I am Running Outlook 2007/Outlook
2003 on Windows 7/XP sp3 systems with pop mail from non exchange local e-mail
server. The mail servers security certificate expired. I created a new self
signed certificate and installed new server certificate on the clients, however
I am getting certificate expired popups from Outlook.
In IE 8/7 I deleted the expired
certificate from the Trusted Root Certificate Authorities, then imported the
new certificate, but am still getting prompted from Outlook about server
certificate being expired.
Internet Security Warning
The server you are connected to is using a security certificate
that could not be verified.
A required certificate is not within its validity period when
verifying against the current system clock or the timestamp in
the signed file
Do you want to continue using this server
View certificate
Yes NO
When I select view the certificate
and select Certificate Path tab, it shows new server certificate and a
subset with the old expired certificate.
Servername certificate (Valid certificate)
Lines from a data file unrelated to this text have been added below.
-- ==== Sys2Proof/Machine/Oct.lean ====
section
/-!
DEFINITION. The commands and events of OCT (12 R421 to R440).
-/

namespace Sys2Proof.Machine

open Reg

/-! ### Basic periods as master -/

/-- Send START with an index and a macrocycle count on every enabled channel, 1.00 µs after this edge (12 R415, R421). With a new macrocycle
the grants made before it are served (R431). -/
def State.sendStart (s : State) (index count : Nat) : State :=
  let s := if index = 0 then s.withOct fun b => { b with grantFrom := [] } else s
  [0, 1].foldl (fun (s : State) c =>
    if s.octEnabled c then
      let st := s.mono + 1000
      let w := [index + count % 2 ^ 16 * 2 ^ 16, s.octAddr, s.get OCT_SCHID_CRC, 0].map (BitVec.ofNat 32)
      (s.noteStart c st index count).octSend c st 0x1 0 0 0 w
    else s) s

/-- The master's next basic period (12 R418, R421, R433, R437). -/
def State.masterPeriod (s : State) : State :=
  let s := (s.settlePoll 0).settlePoll 1
  if s.oct.first then
    if s.mono < s.oct.masterFrom then s
    else (s.withOct fun b => { b with first := false }).sendStart 0 (s.get OCT_MCNT_COUNT)
  else
    let i := (s.get OCT_MCNT_INDEX + 1) % s.octM
    let n := s.get OCT_MCNT_COUNT
    match s.oct.target, s.oct.lastMacro with
    | some a, some m =>
      if i = 0 ∧ m = n then
        let s := (s.withOct fun b => { b with target := none, lastMacro := none }).setBit OCT_STAT_HOPEND false
        (s.follow a false).emit 0x900B [0, a]
      else s.sendStart i (if i = 0 then n + 1 else n)
    | _, _ => s.sendStart i (if i = 0 then n + 1 else n)

/-- The target of a hand-over sends its first START (12 R437). -/
def State.takeMastership (s : State) : State :=
  match s.oct.heardHand with
  | some (m, a) =>
    if a = s.octAddr ∧ s.bit OCT_CFG_MCAP ∧ !s.bit OCT_STAT_IDMIS ∧ s.get OCT_MCNT_COUNT = m ∧ s.get OCT_MCNT_INDEX + 1 = s.octM ∧ s.oct.startAt + 500000 ≤ s.mono then
      let s := (s.set OCT_MCNT_COUNT (m + 1)).withOct fun b => { b with heardHand := none, first := false }
      let s := s.becomeMaster 2
      (s.emit 0x900B [0, a]).sendStart 0 (m + 1)
    else s
  | none => s

/-- A tick edge whose tick number is a multiple of 4 (12 R421). -/
def execOctBasicPeriodStart (t : Nat) (s : State) : Host.Outcome State Fault Refusal :=
  let s := s.advance t
  if s.mono % 500000 ≠ 0 then .next s
  else match s.octRole with
    | 3 => .next s.masterPeriod
    | 2 => .next s.takeMastership
    | _ => .next s

/-- Poll an address for a port (12 R419, R422). -/
def State.poll (s : State) (c i addr port start : Nat) : State :=
  let s := s.setOctCh c { s.octCh c with poll := some { entry := i, ask := .poll, addr, port, start } }
  s.octSend c start 0x2 addr port 0 [s.pollStatus c addr]

/-- The next address an ADMIT goes to (12 R431). -/
def State.nextAdmit (s : State) (c : Nat) : Option Nat :=
  ((List.range 126).map fun k => ((s.octCh c).admitted + k) % 126 + 1).find? fun a =>
    a != s.octAddr && !s.bit (OCT_NSTAT_ADM.at a)

/-- A SPARE entry without a GRANT or a hand-over to send (12 R431): the POLL of a granted one, else ADMIT. -/
def State.servePoll (s : State) (c i start : Nat) : State :=
  if s.edGranted i then
    if CMap.lookup (fun _ => 0) s.oct.grantFrom i = 0 then s.poll c i (s.get (OCT_ED2_GADDR.at i)) (s.edPort i) start else s
  else match s.nextAdmit c with
    | some a =>
      let s := s.setOctCh c { s.octCh c with admitted := a, poll := some { entry := i, ask := .admission, addr := a, port := 0, start } }
      s.octSend c start 0x6 a 0 0 [s.pollStatus c a]
    | none => s

/-- An active SPARE entry (12 R419, R431, R437). In SAFE no HANDOVER is sent, the other frames are (R429). -/
def State.serveSpare (s : State) (c i start : Nat) : State :=
  match (s.octCh c).grant with
  | some (addr, l) =>
    let s := s.setOctCh c { s.octCh c with grant := none }
    let w := s.get (OCT_NSTAT_RTD.at addr) :: l.map fun g => g.1 + g.2 * 2 ^ 12 + 2 ^ 31
    s.octSend c start 0x8 addr 0 0 (w.map (BitVec.ofNat 32))
  | none =>
    match s.oct.target, s.oct.lastMacro with
    | some a, none =>
      if s.mode = .safe then s.servePoll c i start
      else
        let s := s.setOctCh c { s.octCh c with poll := some { entry := i, ask := .handover, addr := a, port := 0, start } }
        s.octSend c start 0x9 a 0 0 [BitVec.ofNat 32 (s.get OCT_MCNT_COUNT)]
    | _, _ => s.servePoll c i start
Servername certificate (invalid certificate)
Outlook is reading the expired
certificate instead of the new certificate. How do I remove the subset from the
certificate path?
No right click is available, the delete button from the keyboard does
nothing. If I need to edit the register where do I find the info for the certificate
within the registry? There are no certificates listed under e-mail security.
There has to be somewhere in the registry that the certificate information is
being stored for outlook to verify. The client has a cache of the old expired
certificate somewhere that needs to be cleared.
My users are getting very annoyed with this and I need a solution please.
Please help!
Software/Hardware used:
Zimbra mail on SLES 10, Outlook 2007/2003, IE 8/7, Win 7/XPsp3
ASKED:
February 3, 2011 10:46 PM
UPDATED:
February 8, 2011 5:42 PM
Thanks for the input Rechil, however I had already done those steps and also click on the advance tab and set the certificate to be used for mail authentication.
I stumbled on the solution on my own.
I had renamed the old certificate but had left it in the directory. I moved the old certificate to another directory and ran the following command on the server.
openssl x509 -in /opt/zimbra/ssl/zimbra/ca/ca.pem -outform DER -out ca.der
The clients are now picking up the new cert from the server and all is working well with no prompts.
I have found that self signed certs are rather problematic. The method proposed by Rechil does work, most times, but as you found out, it does not always work. However, right now, that is not your primary concern. You are getting a message indicating that the cert is expired. Since you have removed the old cert form the stores on the local machines, it would indicate that the problem lays on the server. You created a new cert and installed it. What did you do with the expired cert? Did you remove it from the server? If not, you will need to locate it and remove it.